* _Task prompt_: Please keep to the lines below from the one with "status := some (BitVec.ofNat" through the one with "context's windows. Its", and restate them word for word, ends included.

Collected data:
---+---

/-- The first settle update that waits for nothing more adds emitted − 1 to its item's count (R161); at zero the item retires. -/
def settleUpdate (s : State) : State :=
  match s.fold.settles.find? (·.waiting == 0) with
  | none => s
  | some x =>
    let s := { s with fold := { s.fold with settles := dropFirst (· == x) s.fold.settles } }
    match passOf s x.pass, itemFor s x.pass x.item x.gen with
    | some p, some i =>
      let i := { i with count := i.count + x.emitted - 1 }
      if i.count = 0 then retireItem s p i else modItem s x.pass x.item fun _ => i
    | _, _ => s

/-- SETTLE_UPDATE (R161). -/
def execSettleUpdate (s : State) : Host.Outcome State Fault Refusal := .next (settleUpdate s)

/-- The lowest unplaced item of a pass placed, when it has retired (R78). -/
def queryPlacement (s : State) (slot : Nat) : State :=
  match passOf s slot with
  | none => s
  | some p =>
    if p.cancelAt.isSome then s
    else match p.body with
      | .search b => (match b.walk.retired.find? (·.index == b.walk.placed) with
          | some r => placeQuery s slot b r
          | none => s)
      | .trace b => (match b.walk.retired.find? (·.index == b.walk.placed) with
          | some r => placeRay s slot b r
          | none => s)
      | _ => s

/-- QUERY_PLACEMENT (R78). -/
def execQueryPlacement (pass : Byte) (s : State) : Host.Outcome State Fault Refusal := .next (queryPlacement s pass.toNat)

end Sys2Proof.Machine
end

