/-- O27. EPOCH_HANDOVER takes an engine that is VOTED into HANDOVER; back at the origin, once its own entries are acknowledged, it
starts the commit lap, or with failed set an abort with PERMISSION. EPOCH_COMMIT makes the new epoch, member map and S those in
force and gives the EPOCH pass OK; an engine that holds no EPOCH for it notes the number (the model's choice, log entry 92) and
passes it on. EPOCH_ABORT with a status other than TIMEOUT gives the pass that status and leaves what was in force. A lap of the
origin that is not back within epoch_timeout aborts with TIMEOUT. [spec/06_ring_circulation_and_membership.md R214, R215, R217,
Table 6.7] -/
def Obligations.EpochHandoverAndCommitLaps : Prop :=
  ∀ (s : State) (l : LinkSide) (f : Flit) (now : U64),
    let a := s.accepted now l f
    let p := f.payload
    (s.takesMsg now l f 0x21 → holdsEpoch a p = true →
      (a.straps.ringOrigin = false → a.net.state = .voted →
        exec (.epochHandover l f now) s = .next (freeSlotOf (sendEntries { a with net := { a.net with
          state := .handover, entryNo := 0, failedIn := bitOf (msgField p 4 1) 0 } }) l true)) ∧
      (a.straps.ringOrigin = true → a.net.lap = .handover → a.net.entries.length ≤ a.net.entryNo →
        exec (.epochHandover l f now) s = .next (freeSlotOf
          (if bitOf (msgField p 4 1) 0 = true then originAbort a 0x12
           else sendCtrl { a with net := { a.net with lap := .commit, lapAt := a.time, lapLimit := a.regs.epochTimeout.toNat } } .down
             (mkMsg 0x22 a.net.position.toNat lapDst [(4, a.net.newEpoch.toNat)])) l true))) ∧
    (∀ q, s.takesMsg now l f 0x22 → holdsEpoch a p = true → a.net.state = .handover → epochPassOf a = some q →
      let b := { modPass a q.slot (fun x => { x with status := some 0 }) with
        net := { a.net with epoch := a.net.newEpoch, members := a.net.newMembers, shards := some a.net.newShards,
                            state := .stable, epochPass := none, lap := .none, heldVote := none } }
      (a.straps.ringOrigin = true → a.net.lap = .commit → exec (.epochCommit l f now) s = .next (freeSlotOf b l true)) ∧
      (a.straps.ringOrigin = false →
        exec (.epochCommit l f now) s = .next (freeSlotOf (passLap b f) l true))) ∧
    (s.takesMsg now l f 0x22 → holdsEpoch a p = false → a.straps.ringOrigin = false →
      exec (.epochCommit l f now) s = .next (freeSlotOf (passLap { a with
        net := { a.net with epoch := BitVec.ofNat 32 (msgField p 0 4) } } f) l true)) ∧
    (∀ q, s.takesMsg now l f 0x23 → holdsEpoch a p = true → a.straps.ringOrigin = false → epochPassOf a = some q →
      msgField p 4 1 ≠ 0x23 →
      exec (.epochAbort l f now) s = .next (freeSlotOf (passLap { modPass a q.slot (fun x => { x with
          status := some (BitVec.ofNat 8 (msgField p 4 1)) }) with
        net := { a.net with state := .stable, epochPass := none, lap := .none, heldVote := none } } f) l true)) ∧
    (s.straps.ringOrigin = true → s.net.lap ∈ [.vote, .handover, .commit] → 1000000 * s.net.lapLimit < (now - s.net.lapAt).toNat →
      exec (.epochTimeout now) s = .next (abortEpoch (sendCtrl { s with time := now } .down
        (mkMsg 0x23 s.net.position.toNat lapDst [(4, s.net.newEpoch.toNat), (1, 0x23)])) 0x23))

/-- O28. HANDOVER_BEGIN opens the entry it describes, marked out of bounds where its range leaves the ring context's windows. Its
DATA flits are written behind the bytes already got, never beyond its length; without an open entry they are relayed. HANDOVER_END
of a good entry ends it, of a bad one answers PERMISSION; once the writes of an ended entry are done HANDOVER_ACK with OK goes
upstream and the entry is closed. At the source OK sends the next entry, another status ends the handover as failed.
[spec/06_ring_circulation_and_membership.md R183, R214, Tables 6.3 and 6.5] -/
def Obligations.HandoverEntries : Prop :=
  ∀ (s : State) (l : LinkSide) (f : Flit) (now : U64),
    let a := s.accepted now l f
    let p := f.payload
    let ack := fun (t : State) (o : HandoverOpen) (st : Nat) =>
      let u := sendCtrl t .up (mkMsg 0x26 t.net.position.toNat o.source.toNat [(4, o.epoch.toNat), (2, o.entry.toNat), (1, st)])
      { u with net := { t.net with openIn := none } }
    (s.takesMsg now l f 0x24 →
      exec (.handoverBegin l f now) s = .next (freeSlotOf { a with net := { a.net with openIn := some {
        epoch := BitVec.ofNat 32 (msgField p 0 4), source := BitVec.ofNat 16 (msgSrc p), entry := BitVec.ofNat 16 (msgField p 4 2),
        addr := msgField p 6 8, len := msgField p 14 8, got := 0, ended := false,
        ok := inRingWindows a (msgField p 6 8) (msgField p 14 8) } } } l true)) ∧
    (s.takesNext now l f → f.flitType = 1 → f.dataKind = 1 →
      (∀ o, a.net.openIn = some o → o.ended = false → o.ok = true →
        let b := (slice p 0 (min 496 f.payloadLen.toNat)).take (o.len - o.got)
        exec (.handoverDataReceive l f now) s = .next (freeSlotOf { a with
          store := storeWrite a.store (o.addr + o.got) b f.poison,
          net := { a.net with openIn := some { o with got := o.got + b.length } } } l false)) ∧
      (a.net.openIn = none → exec (.handoverDataReceive l f now) s = .next (relayFlit a l f))) ∧
    (∀ o, s.takesMsg now l f 0x25 → a.net.openIn = some o → o.epoch.toNat = msgField p 0 4 → o.entry.toNat = msgField p 4 2 →
      o.source.toNat = msgSrc p →
      exec (.handoverEnd l f now) s = .next (freeSlotOf
        (if o.ok then { a with net := { a.net with openIn := some { o with ended := true } } } else ack a o 0x12) l true)) ∧
    (∀ o, s.net.openIn = some o → o.ended = true → o.ok = true →
      exec (.handoverWritesDone now) s = .next (ack { s with time := now } o 0)) ∧
    (s.takesMsg now l f 0x26 → holdsEpoch a p = true → a.net.state = .handover →
      a.net.entryNo < a.net.entries.length → msgField p 4 2 = a.net.entryNo →
      exec (.handoverAck l f now) s = .next (freeSlotOf
        (if msgField p 6 1 = 0 then sendEntries { a with net := { a.net with entryNo := a.net.entryNo + 1 } }
         else sendEntries { a with net := { a.net with failedIn := true, entryNo := a.net.entries.length } }) l true))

---+---

* _Task solution_:
          status := some (BitVec.ofNat 8 (msgField p 4 1)) }) with
        net := { a.net with state := .stable, epochPass := none, lap := .none, heldVote := none } } f) l true)) ∧
    (s.straps.ringOrigin = true → s.net.lap ∈ [.vote, .handover, .commit] → 1000000 * s.net.lapLimit < (now - s.net.lapAt).toNat →
      exec (.epochTimeout now) s = .next (abortEpoch (sendCtrl { s with time := now } .down
        (mkMsg 0x23 s.net.position.toNat lapDst [(4, s.net.newEpoch.toNat), (1, 0x23)])) 0x23))

/-- O28. HANDOVER_BEGIN opens the entry it describes, marked out of bounds where its range leaves the ring context's windows. Its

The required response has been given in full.